I picked up a pair of ratty lightweights last night, trying to find out what I have.  Photos attached.  Serial numbers (best I can read them) are J08911 and J12470.  One Schwinn site says they are 1953.  As you can see in the photos, both have black out stuff on them, brake arms, evidence of black paint on chain ring and handle bars.  Also confused by the fact that both are skip link chained.  No idea about the wood grips.  Both have their Schwinn badges on the front.  Don't really want to get too far into these as they are not my interest but had a chance to get them so.....
Any help appreciated.


----------



## Roger Henning (Mar 28, 2019)

You need pictures of the complete bikes from the chain ring side not close ups of parts of the bike.  Then we might know what they are.  Roger


----------



## Gordon (Mar 28, 2019)

Not 1953, 53 serial number would be on the left rear dropout, not under the bottom bearing.


----------



## Miq (Mar 28, 2019)

This seems to come up often.  After the war, Schwinn reused a bunch of the serial numbers they had previously used on bikes during the prewar and the war years.  I’ve read that the original serial number records were lost in a fire. This leads to a constant flow of confusion, since bikes from the 50s have serial numbers that were already in service on bike built decades before.  Since there are no official records people will argue about it, but a general guide for these years can be found here:  https://www.bicyclechronicles.com/serials. Put together by @Djshakes. I and J serials were likely 1942-43 going by the guide and the fact that the bikes have black out parts mixed in. 

Also the New Departure = Brake big arm brake lever was used during the early 40s and the war years. Here’s some info. https://thecabe.com/forum/threads/new-departure-model-d-dating.53454/

Send more pics and cabers will continue to figure it out with you.


----------



## mickeyc (Mar 28, 2019)

Here's the full view of both.  Pretty sure the front wheel on the one with the fender is a replacement.  Looks a bit different than the others.  All the wheels are painted with pin stripes.  Whoever made the wood grips did a good job as they fit perfectly.  Not going to try to move them at all, they've been there a long time.
Thanks for any input.


----------



## Miq (Mar 28, 2019)

To me it looks like war era New Worlds
21" frames


----------



## mickeyc (Mar 28, 2019)

Why was the sprocket and chain offered in 2 options, 1/2" and 1" pitch?


----------



## sam (Mar 28, 2019)

Both bikes are should be pre war about 1940 or 42 just before Schwinn stopped bike production for the war. They are not considered highly collectable. They would be great bikes to clean up and ride. Both also have an old tire size that is not made 26X1.35 I think.


----------



## Miq (Mar 28, 2019)

sam said:


> They would be great bikes to clean up and ride. Both also have an old tire size that is not made 26X1.35 I think.

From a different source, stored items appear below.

-- ==== Sys2Proof/Machine/ConfigSpace.lean ====
section
/-! DEFINITION. The configuration space of the PCIe functions as the host reads it: identification (R353) and the capabilities of
R355, with the fields of theirs that this block acts on. The layouts inside a capability are those of the PCI Express
standards (notes/assumptions/86.md). -/

namespace Sys2Proof.Machine

/-- A capability: its identifier, its offset, whether it is an extended one, and whether the PF and the VFs carry it. -/
structure Capability where
  id : Nat
  offset : Nat
  extended : Bool
  pf : Bool
  vf : Bool
  deriving DecidableEq, Repr

/-- The capability list of R355; ARI lies elsewhere in a VF. -/
def capabilities : List Capability :=
  [{ id := 0x01, offset := 0x40, extended := false, pf := true, vf := true },
   { id := 0x11, offset := 0x50, extended := false, pf := true, vf := true },
   { id := 0x10, offset := 0x70, extended := false, pf := true, vf := true },
   { id := 0x0001, offset := 0x100, extended := true, pf := true, vf := false },
   { id := 0x000E, offset := 0x100, extended := true, pf := false, vf := true },
   { id := 0x0003, offset := 0x150, extended := true, pf := true, vf := false },
   { id := 0x0019, offset := 0x160, extended := true, pf := true, vf := false },
   { id := 0x0025, offset := 0x190, extended := true, pf := true, vf := false },
   { id := 0x0026, offset := 0x1A0, extended := true, pf := true, vf := false },
   { id := 0x002A, offset := 0x1D0, extended := true, pf := true, vf := false },
   { id := 0x0031, offset := 0x210, extended := true, pf := true, vf := false },
   { id := 0x0027, offset := 0x230, extended := true, pf := true, vf := false },
   { id := 0x000E, offset := 0x280, extended := true, pf := true, vf := false },
   { id := 0x0010, offset := 0x290, extended := true, pf := true, vf := false },
   { id := 0x0015, offset := 0x2D0, extended := true, pf := true, vf := false },
   { id := 0x0024, offset := 0x2E0, extended := true, pf := true, vf := false },
   { id := 0x002E, offset := 0x2F0, extended := true, pf := true, vf := false }]

/-- Capabilities of a function, in ascending offset. -/
def capsOf (fn : Nat) : List Capability := capabilities.filter (fun c => if fn = 0 then c.pf else c.vf)

/-- First 32 bits of the capability of a function at an offset, none where none begins: identifier and the offset of the next
one of its kind, 0 after the last. -/
def capHeader (fn off : Nat) : Option Nat :=
  ((capsOf fn).find? (fun c => c.offset == off)).map (fun c =>
    let next := ((capsOf fn).find? (fun d => d.extended == c.extended && decide (c.offset < d.offset))).map (fun d => d.offset)
    if c.extended then c.id + 2 ^ 16 + next.getD 0 * 2 ^ 20 else c.id + next.getD 0 * 2 ^ 8)

/-- Fields of the capabilities that the block acts on, as bits of the aligned 32-bit register at an offset. -/
def State.capFields (s : State) (fn off : Nat) : Nat :=
  let c := s.pciCfg fn
  let b (x : Bool) : Nat := if x then 1 else 0
  if off = 0x50 then (vectorCount fn - 1) * 2 ^ 16 + b c.functionMask * 2 ^ 30 + b c.msixEnable * 2 ^ 31
  else if off = 0x54 then (if fn = 0 then 0x09010000 else 0x4000)
  else if off = 0x58 then (if fn = 0 then 0x09020000 else 0x5000)
  else if off = 0x74 then 2 + 2 ^ 28
  else if off = 0x78 then b c.relaxed * 2 ^ 4
  else if fn ≠ 0 then 0
  else if off = 0x104 then b c.poisoned.isSome * 2 ^ 12
  else if off = 0x154 then Config.serial.toNat % 2 ^ 32
  else if off = 0x158 then Config.serial.toNat / 2 ^ 32
  else if off = 0x298 then b (s.pci.numVfs != 0)
  else if off = 0x29C then 8 + 8 * 2 ^ 16
  else if off = 0x2A0 then s.pci.numVfs
  else if off = 0x2A4 then 1 + 2 ^ 16
  else if off = 0x2D4 ∨ off = 0x2E4 then 31 * 2 ^ 20
  else if off = 0x2D8 then 2 + 2 ^ 5 + (16 + c.bar2Size) * 2 ^ 8
  else if off = 0x2E8 then 2 + 2 ^ 5 + (16 + (s.pciCfg 1).bar2Size) * 2 ^ 8
  else 0

/-- The aligned 32-bit register of a function's configuration space at an offset (R353, R355). -/
def State.readConfig (s : State) (fn off : Nat) : BitVec 32 :=
  BitVec.ofNat 32 (
    if off = 0 then Config.vendorId.toNat + (if fn = 0 then 0x5C06 else 0x5C07) * 2 ^ 16
    else if off = 0x08 then Config.stepping.toNat + 0x120000 * 2 ^ 8
    else if off = 0x2C then Config.vendorId.toNat + 0x0006 * 2 ^ 16
    else if off = 0x34 then 0x40
    else (capHeader fn off).getD 0 + s.capFields fn off)

end Sys2Proof.Machine
end

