/-- Tier commands are refused, or move and copy bolts. A tier command 0x30 to 0x37 that a check of R205 refuses
changes nothing else: 0x0402 records its opcode and reason, and it completes. A tx.move, tx.fetch or tx.spill of one
bolt outside an envelope, whose source tier holds a copy and whose destination can take one, leaves a copy in the
destination, leaves none in the source when the region is single-home, and changes no byte of memory; one that takes a
single-home bolt into or out of T2 starts the bolt's migration and completes when that has ended. A command whose
range migrates waits, and so does a transfer whose claim only bolts in flight could make room for; any other transfer that
no check refuses does its work in the step that finds no victim's record and no throttled channel to wait for. (R201, R205, R207, R211, R212, R213, R215, R217, R242, R250) -/
def Obligations.TierTransfers : Prop :=
  ∀ (q : QIdx) (pos : BitVec 32) (f : Inflight) (s : State) (x : TxCmd) (p : Nat), x = txFields f.word → p = partOfQ q →
    s.inflight q pos = some f → s.mayStart f [] = true → s.isLate f [] = false →
    (∀ errs, ∀ c ∈ [(Instr.txMove q pos errs, 0x30), (.txFetch q pos errs, 0x31), (.txSpill q pos errs, 0x32),
        (.txPin q pos, 0x33), (.txUnpin q pos, 0x34), (.txAttr q pos, 0x35), (.txMap q pos, 0x36),
        (.txUnmap q pos, 0x37)], x.op = c.2 →
      (txWaits s p x.op x.dva x.len = true → exec c.1 s = .next s) ∧
      (txWaits s p x.op x.dva x.len = false → txReason s p x ≠ 0 →
        ∃ t, exec c.1 s = .next t ∧ t = markDone q pos (txRefuse f (txReason s p x) (markStarted q pos s)) ∧
          Completed q pos t ∧ OtherFlights q pos s t ∧ SameBut (eventParts ++ [.inflight]) s t)) ∧
    (∀ r src dst b sl, txWaits s p x.op x.dva x.len = false → txReason s p x = 0 → s.regionOf p x.dva x.len = some r →
      tierOf x.src = some src → tierOf x.dst = some dst → x.dva = b * 65536 → x.len = 65536 → f.env = none →
      sl = s.readSlot (coreAcc f) x.dva → (s.bolt p sl b).has src = true → (s.bolt p sl b).has dst = false →
      ¬ (r.single = true ∧ r.pinOf b = some src) →
      (dst = r.floor ∨ (tierRank dst < tierRank r.floor ∧ s.totalHeld dst < s.capacity dst)) →
      (dst = .t2 → ∀ ch, ch < 16 → s.throttles ch = false) → s.moving q pos = false →
      ∀ c ∈ [(Instr.txMove q pos [], 0x30), (.txFetch q pos [], 0x31), (.txSpill q pos [], 0x32)], x.op = c.2 →
      ((r.single = true → src ≠ .t2 ∧ dst ≠ .t2) → ∃ t, exec c.1 s = .next t ∧ Completed q pos t ∧ OtherFlights q pos s t ∧
        (t.bolt p sl b).has dst = true ∧ (r.single = true → (t.bolt p sl b).has src = false) ∧
        SameBut [.inflight, .bolts, .flash] s t) ∧
      (r.single = true → (src = .t2 ∨ dst = .t2) → ∃ t, exec c.1 s = .next t ∧
        t.inflight q pos = some { f with started := true, since := s.now } ∧ OtherFlights q pos s t ∧
        t.moving q pos = true ∧ t.migrating p sl b = true ∧ t.bolt p sl b = s.bolt p sl b ∧
        SameBut [.inflight, .bolts, .checkpoints, .journal] s t)) ∧
    (∀ errs u t, txWaits s p x.op x.dva x.len = false → txReason s p x = 0 →
      (claimWaits s p x = true → ∀ c ∈ [(Instr.txMove q pos errs, 0x30), (.txFetch q pos errs, 0x31),
        (.txSpill q pos errs, 0x32)], x.op = c.2 → exec c.1 s = .next s) ∧
      (claimWaits s p x = false → u = meetErrors { coreAcc f with agent := 10 } errs (doTransfer f x) (startCmd f s) →
        t = (if u.moving q pos then u else markDone q pos u) →
        ∀ c ∈ [(Instr.txMove q pos errs, 0x30), (.txFetch q pos errs, 0x31), (.txSpill q pos errs, 0x32)], x.op = c.2 →
        (homesIn s t = [] → wroteThrottled s t = false → exec c.1 s = .next t ∧ OtherFlights q pos s t ∧
          (u.moving q pos = false → Completed q pos t) ∧ SameBut (partsOf c.1) s t) ∧
        (homesIn s t ≠ [] ∨ wroteThrottled s t = true → exec c.1 s = .next (beginHomes s t))))
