theorem keeps_openPending : ∀ a0 a1 s, Keeps 271581184 s (openPending a0 a1 s) := by
  intro a0 a1 s
  have h := Keeps.refl 271581184 s
  delta openPending
  repeat' first
    | with_reducible assumption
    | ((try lift_lets -underBinder); intro (x : State); refine have hx : Keeps 271581184 s x := ?_; ?_; rotate_left; clear_value x; rotate_right; dsimp -zeta only [x]; clear x)
    | ((try lift_lets -underBinder); intro x; clear_value x)
    | with_reducible apply Keeps.ite ?_ ?_
    | with_reducible apply Keeps.app ?_ (keeps_setBolt ..) ?_
    | with_reducible apply Keeps.app ?_ (keeps_setVer ..) ?_
    | exact rfl
    | with_reducible apply keeps_modMemBytes ?_ ?_ ?_ ?_ ?_ ?_ ?_ ?_ ?_
    | ((with_reducible apply Or.inl); exact rfl)
    | ((with_reducible apply Or.inr); simp only [Part.same, and_self, modMem])
    | (intro _; exact rfl)
    | (intro w; exact w)
    | exact fun h => memory_wf_put _ _ h
    | exact fun h => memory_wf_clear _ _ h
    | exact fun h => memory_wf_copy _ _ _ h
    | exact fun h => memory_wf_foldl (fun _ _ k => memory_wf_put _ _ k) _ _ (memory_wf_filter _ h)
    | exact fun h => memory_wf_foldl (fun _ _ k => memory_wf_put _ _ k) _ _ h
    | split

theorem keeps_prepareSlot : ∀ a0 a1 a2 a3 s, Keeps 1351614464 s (prepareSlot a0 a1 a2 a3 s) := by
  intro a0 a1 a2 a3 s
  have h := Keeps.refl 1351614464 s
  delta prepareSlot
  repeat' first
    | with_reducible assumption
    | ((try lift_lets -underBinder); intro (x : State); refine have hx : Keeps 1351614464 s x := ?_; ?_; rotate_left; clear_value x; rotate_right; dsimp -zeta only [x]; clear x)
    | ((try lift_lets -underBinder); intro x; clear_value x)
    | with_reducible apply Keeps.ite ?_ ?_
    | with_reducible apply Keeps.app ?_ (keeps_touchBolt ..) ?_
    | with_reducible apply Keeps.app ?_ (keeps_demand ..) ?_
    | with_reducible apply Keeps.app ?_ (keeps_setBolt ..) ?_
    | with_reducible apply Keeps.app ?_ (keeps_ftlPlace ..) ?_
    | with_reducible apply Keeps.app ?_ (keeps_ftlFreeBolt ..) ?_
    | with_reducible apply Keeps.app ?_ (keeps_runAhead ..) ?_
    | exact rfl
    | split

theorem keeps_writePiece : ∀ a0 a1 s, Keeps 1353711616 s (writePiece a0 a1 s) := by
  intro a0 a1 s
  have h := Keeps.refl 1353711616 s
  delta writePiece
  repeat' first
    | with_reducible assumption
    | ((try lift_lets -underBinder); intro (x : State); refine have hx : Keeps 1353711616 s x := ?_; ?_; rotate_left; clear_value x; rotate_right; dsimp -zeta only [x]; clear x)
    | ((try lift_lets -underBinder); intro (x : State × _); refine have hx : Keeps 1353711616 s x.1 := ?_; ?_; rotate_left; clear_value x; rotate_right; dsimp -zeta only [x]; clear x)
    | ((try lift_lets -underBinder); intro x; clear_value x)
    | with_reducible apply Keeps.ite ?_ ?_
    | with_reducible apply Keeps.app ?_ (keeps_openPending ..) ?_
    | with_reducible apply Keeps.app ?_ (keeps_prepareSlot ..) ?_
    | exact rfl
    | with_reducible apply Keeps.foldl ?_ _ _ ?_
    | with_reducible apply Keeps.foldlFst ?_ _ _ ?_
    | (intro _ _ _)
    | split
    | (dsimp -zeta only)
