-- ==== Sys2Proof/Laws/KeepsEvent.lean ====
section
/-! SUPPORT. What the operations of Machine/Event.lean keep. -/

namespace Sys2Proof.Machine

set_option linter.unusedSimpArgs false
set_option linter.unusedVariables false

theorem keeps_hostWriteRo : ∀ a0 a1 a2 s, Keeps 32 s (hostWriteRo a0 a1 a2 s) := by
  intro a0 a1 a2 s
  have h := Keeps.refl 32 s
  delta hostWriteRo
  repeat' first
    | with_reducible assumption
    | ((try lift_lets -underBinder); intro x; clear_value x)
    | exact rfl
    | with_reducible apply keeps_modPci ?_ ?_ ?_ ?_ ?_ ?_
    | ((with_reducible apply Or.inl); exact rfl)
    | ((with_reducible apply Or.inr); simp only [Part.same, and_self, modPci])

theorem keeps_hostWrite : ∀ a0 a1 s, Keeps 32 s (hostWrite a0 a1 s) := by
  intro a0 a1 s
  have h := Keeps.refl 32 s
  delta hostWrite
  repeat' first
    | with_reducible assumption
    | with_reducible apply Keeps.app ?_ (keeps_hostWriteRo ..) ?_
    | exact rfl

theorem keeps_setMsix : ∀ a0 a1 a2 s, Keeps 32 s (setMsix a0 a1 a2 s) := by
  intro a0 a1 a2 s
  have h := Keeps.refl 32 s
  delta setMsix
  repeat' first
    | with_reducible assumption
    | ((try lift_lets -underBinder); intro x; clear_value x)
    | exact rfl
    | with_reducible apply keeps_modPci ?_ ?_ ?_ ?_ ?_ ?_
    | ((with_reducible apply Or.inl); exact rfl)
    | ((with_reducible apply Or.inr); simp only [Part.same, and_self, modPci])

theorem keeps_sendMsix : ∀ a0 a1 s, Keeps 32 s (sendMsix a0 a1 s) := by
  intro a0 a1 s
  have h := Keeps.refl 32 s
  delta sendMsix
  repeat' first
    | with_reducible assumption
    | ((try lift_lets -underBinder); intro (x : State); refine have hx : Keeps 32 s x := ?_; ?_; rotate_left; clear_value x; rotate_right; dsimp -zeta only [x]; clear x)
    | ((try lift_lets -underBinder); intro x; clear_value x)
    | with_reducible apply Keeps.app ?_ (keeps_setMsix ..) ?_
    | with_reducible apply Keeps.app ?_ (keeps_hostWrite ..) ?_
    | exact rfl

theorem keeps_requestMsix : ∀ a0 a1 s, Keeps 32 s (requestMsix a0 a1 s) := by
  intro a0 a1 s
  have h := Keeps.refl 32 s
  delta requestMsix
  repeat' first
    | with_reducible assumption
    | ((try lift_lets -underBinder); intro (x : State); refine have hx : Keeps 32 s x := ?_; ?_; rotate_left; clear_value x; rotate_right; dsimp -zeta only [x]; clear x)
    | ((try lift_lets -underBinder); intro x; clear_value x)
    | with_reducible apply Keeps.ite ?_ ?_
    | with_reducible apply Keeps.app ?_ (keeps_setMsix ..) ?_
    | with_reducible apply Keeps.app ?_ (keeps_sendMsix ..) ?_
    | exact rfl
    | split

theorem keeps_setResp : ∀ a0 a1 s, Keeps 8192 s (setResp a0 a1 s) := by
  intro a0 a1 s
  have h := Keeps.refl 8192 s
  delta setResp
  repeat' first
    | with_reducible assumption
    | ((try lift_lets -underBinder); intro x; clear_value x)
    | exact rfl
    | with_reducible apply keeps_modTcs ?_ ?_ ?_ ?_ ?_ ?_ ?_
    | ((with_reducible apply Or.inl); exact rfl)
    | ((with_reducible apply Or.inr); simp only [Part.same, and_self, modTcs])

theorem keeps_putResp : ∀ a0 a1 s, Keeps 1353719808 s ((putResp a0 a1 s).1) := by
  intro a0 a1 s
  have h := Keeps.refl 1353719808 s
  delta putResp
  repeat' first
    | with_reducible assumption
    | ((try lift_lets -underBinder); intro (x : State); refine have hx : Keeps 1353719808 s x := ?_; ?_; rotate_left; clear_value x; rotate_right; dsimp -zeta only [x]; clear x)
    | ((try lift_lets -underBinder); intro (x : State × _); refine have hx : Keeps 1353719808 s x.1 := ?_; ?_; rotate_left; clear_value x; rotate_right; dsimp -zeta only [x]; clear x)
    | ((try lift_lets -underBinder); intro x; clear_value x)
    | with_reducible apply Keeps.ite ?_ ?_
    | with_reducible apply Keeps.app ?_ (keeps_setResp ..) ?_
    | with_reducible apply Keeps.app ?_ (keeps_memWrite ..) ?_
    | exact rfl
    | split
    | (dsimp -zeta only)

theorem keeps_putPfRing : ∀ a0 s, Keeps 34 s (putPfRing a0 s) := by
  intro a0 s
  have h := Keeps.refl 34 s
  delta putPfRing
  repeat' first
    | with_reducible assumption
    | ((try lift_lets -underBinder); intro (x : State); refine have hx : Keeps 34 s x := ?_; ?_; rotate_left; clear_value x; rotate_right; dsimp -zeta only [x]; clear x)
    | ((try lift_lets -underBinder); intro x; clear_value x)
    | with_reducible apply Keeps.ite ?_ ?_
    | with_reducible apply Keeps.app ?_ (keeps_requestMsix ..) ?_
    | with_reducible apply Keeps.app ?_ (keeps_hostWrite ..) ?_
    | exact rfl
    | with_reducible apply keeps_modEvt ?_ ?_ ?_ ?_
    | ((with_reducible apply Or.inl); exact rfl)
    | ((with_reducible apply Or.inr); simp only [Part.same, and_self, modEvt])
    | split

theorem keeps_noteHalt : ∀ a0 a1 s, Keeps 2 s (noteHalt a0 a1 s) := by
  intro a0 a1 s
  have h := Keeps.refl 2 s
  delta noteHalt
  repeat' first
    | with_reducible assumption
    | ((try lift_lets -underBinder); intro (x : State); refine have hx : Keeps 2 s x := ?_; ?_; rotate_left; clear_value x; rotate_right; dsimp -zeta only [x]; clear x)
    | ((try lift_lets -underBinder); intro x; clear_value x)
    | with_reducible apply Keeps.ite ?_ ?_
    | exact rfl
    | with_reducible apply keeps_modEvt ?_ ?_ ?_ ?_
    | ((with_reducible apply Or.inl); exact rfl)
    | ((with_reducible apply Or.inr); simp only [Part.same, and_self, modEvt])
    | split

theorem keeps_toNor : ∀ a0 s, Keeps 18 s (toNor a0 s) := by
  intro a0 s
  have h := Keeps.refl 18 s
  delta toNor
  repeat' first
    | with_reducible assumption
    | ((try lift_lets -underBinder); intro (x : State); refine have hx : Keeps 18 s x := ?_; ?_; rotate_left; clear_value x; rotate_right; dsimp -zeta only [x]; clear x)
    | ((try lift_lets -underBinder); intro x; clear_value x)
    | with_reducible apply Keeps.ite ?_ ?_
    | exact rfl
    | with_reducible apply keeps_modWmc ?_ ?_ ?_ ?_ ?_ ?_ ?_ ?_ ?_
    | with_reducible apply keeps_modEvt ?_ ?_ ?_ ?_
    | ((with_reducible apply Or.inl); exact rfl)
    | ((with_reducible apply Or.inr); simp only [Part.same, and_self, modEvt, modWmc])
    | split

theorem keeps_toPldm : ∀ a0 s, Keeps 18 s (toPldm a0 s) := by
  intro a0 s
  have h := Keeps.refl 18 s
  delta toPldm
  repeat' first
    | with_reducible assumption
    | ((try lift_lets -underBinder); intro (x : State); refine have hx : Keeps 18 s x := ?_; ?_; rotate_left; clear_value x; rotate_right; dsimp -zeta only [x]; clear x)
    | ((try lift_lets -underBinder); intro x; clear_value x)
    | with_reducible apply Keeps.ite ?_ ?_
    | exact rfl
    | with_reducible apply keeps_modWmc ?_ ?_ ?_ ?_ ?_ ?_ ?_ ?_ ?_
    | with_reducible apply keeps_modEvt ?_ ?_ ?_ ?_
    | ((with_reducible apply Or.inl); exact rfl)
    | ((with_reducible apply Or.inr); simp only [Part.same, and_self, modEvt, modWmc])
    | split

theorem keeps_deliver : ∀ a0 s, Keeps 1353719858 s ((deliver a0 s).1) := by
  intro a0 s
  have h := Keeps.refl 1353719858 s
  delta deliver
  repeat' first
    | with_reducible assumption
    | ((try lift_lets -underBinder); intro (x : State); refine have hx : Keeps 1353719858 s x := ?_; ?_; rotate_left; clear_value x; rotate_right; dsimp -zeta only [x]; clear x)
    | ((try lift_lets -underBinder); intro (x : State × _); refine have hx : Keeps 1353719858 s x.1 := ?_; ?_; rotate_left; clear_value x; rotate_right; dsimp -zeta only [x]; clear x)
    | ((try lift_lets -underBinder); intro x; clear_value x)
    | with_reducible apply Keeps.ite ?_ ?_
    | with_reducible apply Keeps.app ?_ (keeps_noteHalt ..) ?_
    | with_reducible apply Keeps.app ?_ (keeps_toNor ..) ?_
    | with_reducible apply Keeps.app ?_ (keeps_toPldm ..) ?_
    | with_reducible apply Keeps.app ?_ (keeps_putResp ..) ?_
    | with_reducible apply Keeps.app ?_ (keeps_requestMsix ..) ?_
    | with_reducible apply Keeps.app ?_ (keeps_putPfRing ..) ?_
    | ((with_reducible apply Keeps.outPair); assumption)
    | exact rfl
    | with_reducible apply keeps_modEvt ?_ ?_ ?_ ?_
    | ((with_reducible apply Or.inl); exact rfl)
    | ((with_reducible apply Or.inr); simp only [Part.same, and_self, modEvt])
    | with_reducible apply Keeps.foldl ?_ _ _ ?_
    | with_reducible apply Keeps.foldlFst ?_ _ _ ?_
    | (intro _ _ _)
    | split
    | (dsimp -zeta only)

theorem keeps_deliverAll : ∀ (fuel : Nat) (l : List EvReq) (s : State), Keeps 1353719858 s (deliverAll fuel l s)
  | 0, l, s => by cases l <;> exact Keeps.refl _ s
  | fuel + 1, [], s => Keeps.refl _ s
  | fuel + 1, r :: rest, s =>
    (keeps_deliverAll fuel (rest ++ (deliver r s).2) (deliver r s).1).app rfl (keeps_deliver r s)

theorem keeps_eventP : ∀ a0 a1 a2 a3 s, Keeps 1353719858 s (eventP a0 a1 a2 a3 s) := by
  intro a0 a1 a2 a3 s
  have h := Keeps.refl 1353719858 s
  delta eventP
  repeat' first
    | with_reducible assumption
    | with_reducible apply Keeps.app ?_ (keeps_deliverAll ..) ?_
    | exact rfl

theorem keeps_eventD : ∀ a0 a1 a2 s, Keeps 1353719858 s (eventD a0 a1 a2 s) := by
  intro a0 a1 a2 s
  have h := Keeps.refl 1353719858 s
  delta eventD
  repeat' first
    | with_reducible assumption
    | with_reducible apply Keeps.app ?_ (keeps_deliverAll ..) ?_
    | exact rfl

theorem keeps_eventOn : ∀ a0 a1 a2 a3 s, Keeps 1353719858 s (eventOn a0 a1 a2 a3 s) := by
  intro a0 a1 a2 a3 s
  have h := Keeps.refl 1353719858 s
  delta eventOn
  repeat' first
    | with_reducible assumption
    | ((try lift_lets -underBinder); intro x; clear_value x)
    | with_reducible apply Keeps.app ?_ (keeps_eventP ..) ?_
    | with_reducible apply Keeps.app ?_ (keeps_eventD ..) ?_
    | exact rfl
    | split

theorem keeps_eventPs : ∀ a0 a1 a2 a3 s, Keeps 1353719858 s (eventPs a0 a1 a2 a3 s) := by
  intro a0 a1 a2 a3 s
  have h := Keeps.refl 1353719858 s
  delta eventPs
  repeat' first
    | with_reducible assumption
    | with_reducible apply Keeps.app ?_ (keeps_deliverAll ..) ?_
    | exact rfl

theorem keeps_eventBatch : ∀ a0 s, Keeps 1353719858 s (eventBatch a0 s) := by
  intro a0 s
  have h := Keeps.refl 1353719858 s
  delta eventBatch
  repeat' first
    | with_reducible assumption
    | ((try lift_lets -underBinder); intro (x : State); refine have hx : Keeps 1353719858 s x := ?_; ?_; rotate_left; clear_value x; rotate_right; dsimp -zeta only [x]; clear x)
    | ((try lift_lets -underBinder); intro x; clear_value x)
    | with_reducible apply Keeps.app ?_ (keeps_deliverAll ..) ?_
    | exact rfl
    | split

theorem keeps_raiseVector : ∀ a0 a1 a2 s, Keeps 1353719858 s (raiseVector a0 a1 a2 s) := by
  intro a0 a1 a2 s
  have h := Keeps.refl 1353719858 s
  delta raiseVector
  repeat' first
    | with_reducible assumption
    | ((try lift_lets -underBinder); intro x; clear_value x)
    | with_reducible apply Keeps.ite ?_ ?_
    | with_reducible apply Keeps.app ?_ (keeps_requestMsix ..) ?_
    | with_reducible apply Keeps.app ?_ (keeps_eventD ..) ?_
    | exact rfl
    | with_reducible apply keeps_modPci ?_ ?_ ?_ ?_ ?_ ?_
    | ((with_reducible apply Or.inl); exact rfl)
    | ((with_reducible apply Or.inr); simp only [Part.same, and_self, modPci])
    | split

theorem keeps_raiseQueue : ∀ a0 s, Keeps 1353719858 s (raiseQueue a0 s) := by
  intro a0 s
  have h := Keeps.refl 1353719858 s
  delta raiseQueue
  repeat' first
    | with_reducible assumption
    | with_reducible apply Keeps.app ?_ (keeps_raiseVector ..) ?_
    | exact rfl

theorem keeps_eventUnmapped : ∀ a0 a1 s, Keeps 1353719858 s (eventUnmapped a0 a1 s) := by
  intro a0 a1 s
  have h := Keeps.refl 1353719858 s
  delta eventUnmapped
  repeat' first
    | with_reducible assumption
    | ((try lift_lets -underBinder); intro x; clear_value x)
    | with_reducible apply Keeps.app ?_ (keeps_deliverAll ..) ?_
    | exact rfl
    | split

theorem keeps_eventError : ∀ a0 a1 s, Keeps 1387274290 s (eventError a0 a1 s) := by
  intro a0 a1 s
  have h := Keeps.refl 1387274290 s
  delta eventError
  repeat' first
    | with_reducible assumption
    | ((try lift_lets -underBinder); intro x; clear_value x)
    | with_reducible apply Keeps.ite ?_ ?_
    | with_reducible apply Keeps.app ?_ (keeps_eventOn ..) ?_
    | with_reducible apply Keeps.app ?_ (keeps_eventP ..) ?_
    | with_reducible apply Keeps.app ?_ (keeps_eventD ..) ?_
    | exact rfl
    | with_reducible apply keeps_modMem ?_ ?_ ?_ ?_ ?_ ?_ ?_ ?_ ?_
    | ((with_reducible apply Or.inl); exact rfl)
    | ((with_reducible apply Or.inr); simp only [Part.same, and_self, modMem])
    | (intro _; exact rfl)
    | (intro w; exact w)
    | exact fun h => memory_wf_put _ _ h
    | exact fun h => memory_wf_clear _ _ h
    | exact fun h => memory_wf_copy _ _ _ h
    | exact fun h => memory_wf_foldl (fun _ _ k => memory_wf_put _ _ k) _ _ (memory_wf_filter _ h)
    | exact fun h => memory_wf_foldl (fun _ _ k => memory_wf_put _ _ k) _ _ h
    | split

end Sys2Proof.Machine
end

I ride mine almost every day.  

Tire size can be 26 x 1-3/8.  Kenda has tires and tubes for the S6 rims.  Inside the rim you should see this hand stamp if it's still there.


----------



## Miq (Mar 28, 2019)

mickeyc said:


> Why was the sprocket and chain offered in 2 options, 1/2" and 1" pitch?




Both chain styles overlapped for a long time.  Why not make parts for either?  If you had other bikes of one chain kind, you could swap parts.


----------



## GTs58 (Mar 28, 2019)

Since there are no signs of chain guard brackets or built in kickstands I'd say those J serial numbers were in *between* 41 and 46. Note the EF bottom bracket shell that became common on the post war frames. Definitely war time bikes IMO.


----------



## mickeyc (Mar 29, 2019)

As indicated in my first post, these are not my interest, it was a spur of the moment decision to buy.  I'm going to put both in the for sale section for what I paid for them, $100 each.  If that doesn't garner any interest I will part them out.
Thanks for the responses here, I appreciate all.


----------



## mre straightbar (Apr 15, 2019)

so they are for sale?


----------



## mickeyc (Apr 15, 2019)

Listed them in the for sale section, sold right away.


----------



## mongeese (Apr 16, 2019)

In 1943 the kickstand cyclinder started to be welded to the frame.


----------